一時間後、いつもの居酒屋の前で落ち合った。カウンター席に座って、ビールとおつまみが席にきてすぐ「で、どした?」と聞かれる。


「なんでそんなに浮かない顔してんの?今日、大学生と出かけたんだろ?」
「うん、コクハクされた」
「は?!」
「え、ちょ、いまビール吹き出した?!」
「そんなのどうでもいい!で、お前もちろん振ったんだよな?」


そう言った相澤はあまりの剣幕で、思わず「ひっ!」と悲鳴を上げそうになった。
「当たり前じゃん!」と言えば、今度はほっと胸を撫で下ろしている。情緒不安定かこの人は。

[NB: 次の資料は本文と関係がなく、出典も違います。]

/-! ## The statement -/

/-- Settles O1: each result is the number that its value lemma gives, and each reserved encoding an empty cell or a reserved field. -/
theorem integerResults : Obligations.IntegerResults := by
  unfold Obligations.IntegerResults
  refine ⟨fun q gd ga gb s h => ?_, fun q gd ga imm n s h => ?_, fun q gd ga gb s h => ?_, fun w => ?_, rfl, rfl⟩
  · exact ⟨writes_value h rfl (alu_add ..), writes_value h rfl (alu_sub ..), writes_value h rfl rfl, writes_value h rfl rfl,
      writes_value h rfl rfl, writes_value h rfl rfl, writes_value h rfl (alu_sll ..), writes_value h rfl (alu_srl ..),
      writes_value h rfl (alu_sra ..), writes_value h rfl (alu_min ..), writes_value h rfl (alu_max ..),
      writes_value h rfl (alu_minu ..), writes_value h rfl (alu_maxu ..)⟩
  · exact ⟨writes_value h rfl (alu_add_imm ..), writes_value h rfl rfl,
      writes_value h rfl (congrArg (s.g ga ||| ·) (imm12z_eq imm)), writes_value h rfl (congrArg (s.g ga ^^^ ·) (imm12z_eq imm)),
      writes_value h rfl (alu_sll_imm ..), writes_value h rfl (alu_srl_imm ..), writes_value h rfl (alu_sra_imm ..)⟩
  · refine ⟨writes_value h rfl (muldiv_mul ..), writes_value h rfl rfl, writes_value h rfl rfl, fun hb => ?_, fun hb => ?_,
      fun ha hb => ?_⟩
    · exact ⟨writes_value h rfl (muldiv_div _ _ hb), writes_value h rfl (muldiv_divu _ _ hb),
        writes_value h rfl (muldiv_rem _ _ hb), writes_value h rfl (muldiv_remu _ _ hb)⟩
    · obtain ⟨hdiv, hdivu, hrem, hremu⟩ := muldiv_zero (s.g ga) (s.g gb) hb
      exact ⟨writes_value h rfl hdiv, writes_value h rfl hdivu, writes_value h rfl hrem, writes_value h rfl hremu⟩
    · obtain ⟨hdiv, hrem⟩ := muldiv_overflow (s.g ga) (s.g gb) ha hb
      exact ⟨writes_value h rfl hdiv, writes_value h rfl hrem⟩
  · refine ⟨fun hop hfn => earns_unassigned w ?_, fun hop hfn => earns_unassigned w ?_, fun h5 h7 hr => earns_reservedField w ?_⟩
    · simp only [decodeCell, hop, decAlu_unassigned _ _ _ _ _ hfn, empty32]
    · simp only [decodeCell, hop, decMulDiv_unassigned _ _ _ _ _ hfn, empty32]
    · rw [decodeCell_shift_reserved w _ h5 h7, imm12_high_field]; simpa using hr

end Sys2Proof.Machine
end

section
/-! SUPPORT. The constant, bit and compare words (R62, R94, R96-R98, R106): their results bit by bit, what a predicate write leaves, and the reserved encodings. -/

namespace Sys2Proof.Machine

/-! ## Results -/

/-- The 17-bit pattern at bits [28:12] as a number (R94). -/
theorem imm17v_eq (imm : BitVec 17) : imm17v imm = BitVec.ofInt 64 (imm.toInt * 2 ^ 12) := by
  unfold imm17v BitVec.signExtend
  rw [BitVec.toInt_append_zero, Int.mul_comm]

/-- leadZeros counts the zero bits above the highest bit that is one. -/
theorem leadZeros_spec (x n : Nat) : leadZeros x n ≤ n ∧ (∀ i, n - leadZeros x n ≤ i → i < n → x.testBit i = false) ∧
    (leadZeros x n < n → x.testBit (n - 1 - leadZeros x n) = true) := by
  induction n with
  | zero => simp [leadZeros]
  | succ n ih =>
    obtain ⟨hle, hzero, hone⟩ := ih
    cases hb : x.testBit n with
    | true => simp [leadZeros, hb]; omega
    | false =>
      have e : leadZeros x (n + 1) = 1 + leadZeros x n := by simp [leadZeros, hb]
      rw [e]
      refine ⟨by omega, fun i hlo hhi => ?_, fun hlt => ?_⟩
      · obtain rfl | hi : i = n ∨ i < n := by omega
        · exact hb
        · exact hzero i (by omega) hi
      · rw [show n + 1 - 1 - (1 + leadZeros x n) = n - 1 - leadZeros x n by omega]
        exact hone (by omega)

/-- popcount counts the positions below n that hold a one. -/
theorem popcount_eq_countP (x n : Nat) : popcount x n = (List.range n).countP x.testBit := by
  induction n with
  | zero => rfl
  | succ n ih => rw [popcount, ih, List.range_succ, List.countP_append, List.countP_singleton]

/-- CMDF takes the field's bits from ga, counted from its bit 0, and every other bit from gd (R106). -/
theorem insertField_getLsbD (d a : Word) (pos width i : Nat) (hi : i < 64) :
    (insertField d a pos width).getLsbD i = if pos ≤ i ∧ i < pos + width then a.getLsbD (i - pos) else d.getLsbD i := by
  have mask : (BitVec.ofNat 64 ((2 ^ width - 1) * 2 ^ pos)).getLsbD i = decide (pos ≤ i ∧ i < pos + width) := by
    rw [BitVec.getLsbD_ofNat, Nat.testBit_mul_two_pow, Nat.testBit_two_pow_sub_one, Bool.eq_iff_iff]
    simp only [hi, decide_true, Bool.true_and, Bool.and_eq_true, decide_eq_true_eq]; omega
  simp only [insertField, BitVec.getLsbD_or, BitVec.getLsbD_and, BitVec.getLsbD_not, BitVec.getLsbD_shiftLeft, mask, hi]
  split
  · next h => simp [h]
  · next h => simp [h]

/-- SEL takes ga when the predicate differs from the negation bit (R96). -/
theorem sel_eq (p neg : Bool) (a b : Word) : (if p != neg then a else b) = if p = !neg then a else b := by
  cases p <;> cases neg <;> rfl

/-- The conditions of CMP as relations between words (R62). -/
theorem condOf_iff (a b : Word) :
    (condOf 0 a b = true ↔ a = b) ∧ (condOf 1 a b = true ↔ a ≠ b) ∧
    (condOf 2 a b = true ↔ a.toInt < b.toInt) ∧ (condOf 3 a b = true ↔ b.toInt ≤ a.toInt) ∧
    (condOf 4 a b = true ↔ a.toNat < b.toNat) ∧ (condOf 5 a b = true ↔ b.toNat ≤ a.toNat) ∧
    (condOf 6 a b = true ↔ a &&& b ≠ 0) := by
  refine ⟨beq_iff_eq, bne_iff_ne, BitVec.slt_iff_toInt_lt, ?_, BitVec.ult_iff_toNat_lt, ?_, bne_iff_ne⟩
  · show (!a.slt b) = true ↔ _
    rw [Bool.not_eq_true', ← Bool.not_eq_true, BitVec.slt_iff_toInt_lt, Int.not_lt]
  · show (!a.ult b) = true ↔ _
    rw [Bool.not_eq_true', ← Bool.not_eq_true, BitVec.ult_iff_toNat_lt, Nat.not_lt]

/-! ## Words that write a predicate -/

/-- One bit of a byte replaced. -/
theorem replaceBit_getLsbD (x : BitVec 8) (n m : Nat) (hm : m < 8) (v : Bool) :
    (if v then x ||| (1#8 <<< n) else x &&& ~~~(1#8 <<< n)).getLsbD m = if m = n then v else x.getLsbD m := by
  have bit : (1#8 <<< n).getLsbD m = decide (m = n) := by
    rw [BitVec.getLsbD_shiftLeft, Bool.eq_iff_iff]; simp [hm]; omega
  cases v
  · simp only [Bool.false_eq_true, if_false, BitVec.getLsbD_and, BitVec.getLsbD_not, bit, hm]
    split <;> simp [*]
  · simp only [if_true, BitVec.getLsbD_or, bit]
    split <;> simp [*]

/-- A write of a predicate: it reads back, p0 reads 1, and every other predicate keeps its value (R86). -/
theorem State.setP_p (s : State) (n : BitVec 3) (v : Bool) (m : BitVec 3) :
    (s.setP n v).p m = if m = n ∧ n ≠ 0 then v else s.p m := by
  unfold State.setP
  by_cases hn : n = 0
  · simp [hn]
  · simp only [hn, if_false, State.p, State.modCpu_cpu, replaceBit_getLsbD _ _ _ m.isLt, BitVec.toNat_inj]
    by_cases hm : m = n
    · subst hm; simp only [hn, if_true, if_false, ne_eq, not_false_eq_true, and_self]
    · simp [hm]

「大学生となんて付き合ったら、劣等感でストレス溜まりすぎた挙句禿げそう」

「お前そういうとこあるよなー。まあ俺も大学生と付き合うのは大反対だ」

「でも何よりさ、」

「うん?」

「わたしみたいなダメOLと、付き合うなんてかわいそうだと思っちゃったんだ」

「おま、」

「零の未来を、わたしが潰したくない」

「は、お前、それ、まるでそいつのこと、好きみた」

「待ってそれ以上は言わないで。てか全力で違う」

「だってお前、顔真っ赤だぞ」

「うるさい。何も言うな。お願いだから」


わたしはそう言って、熱い顔を冷ますべく、キンキンに冷えたビールをぐいっと飲み込んだ。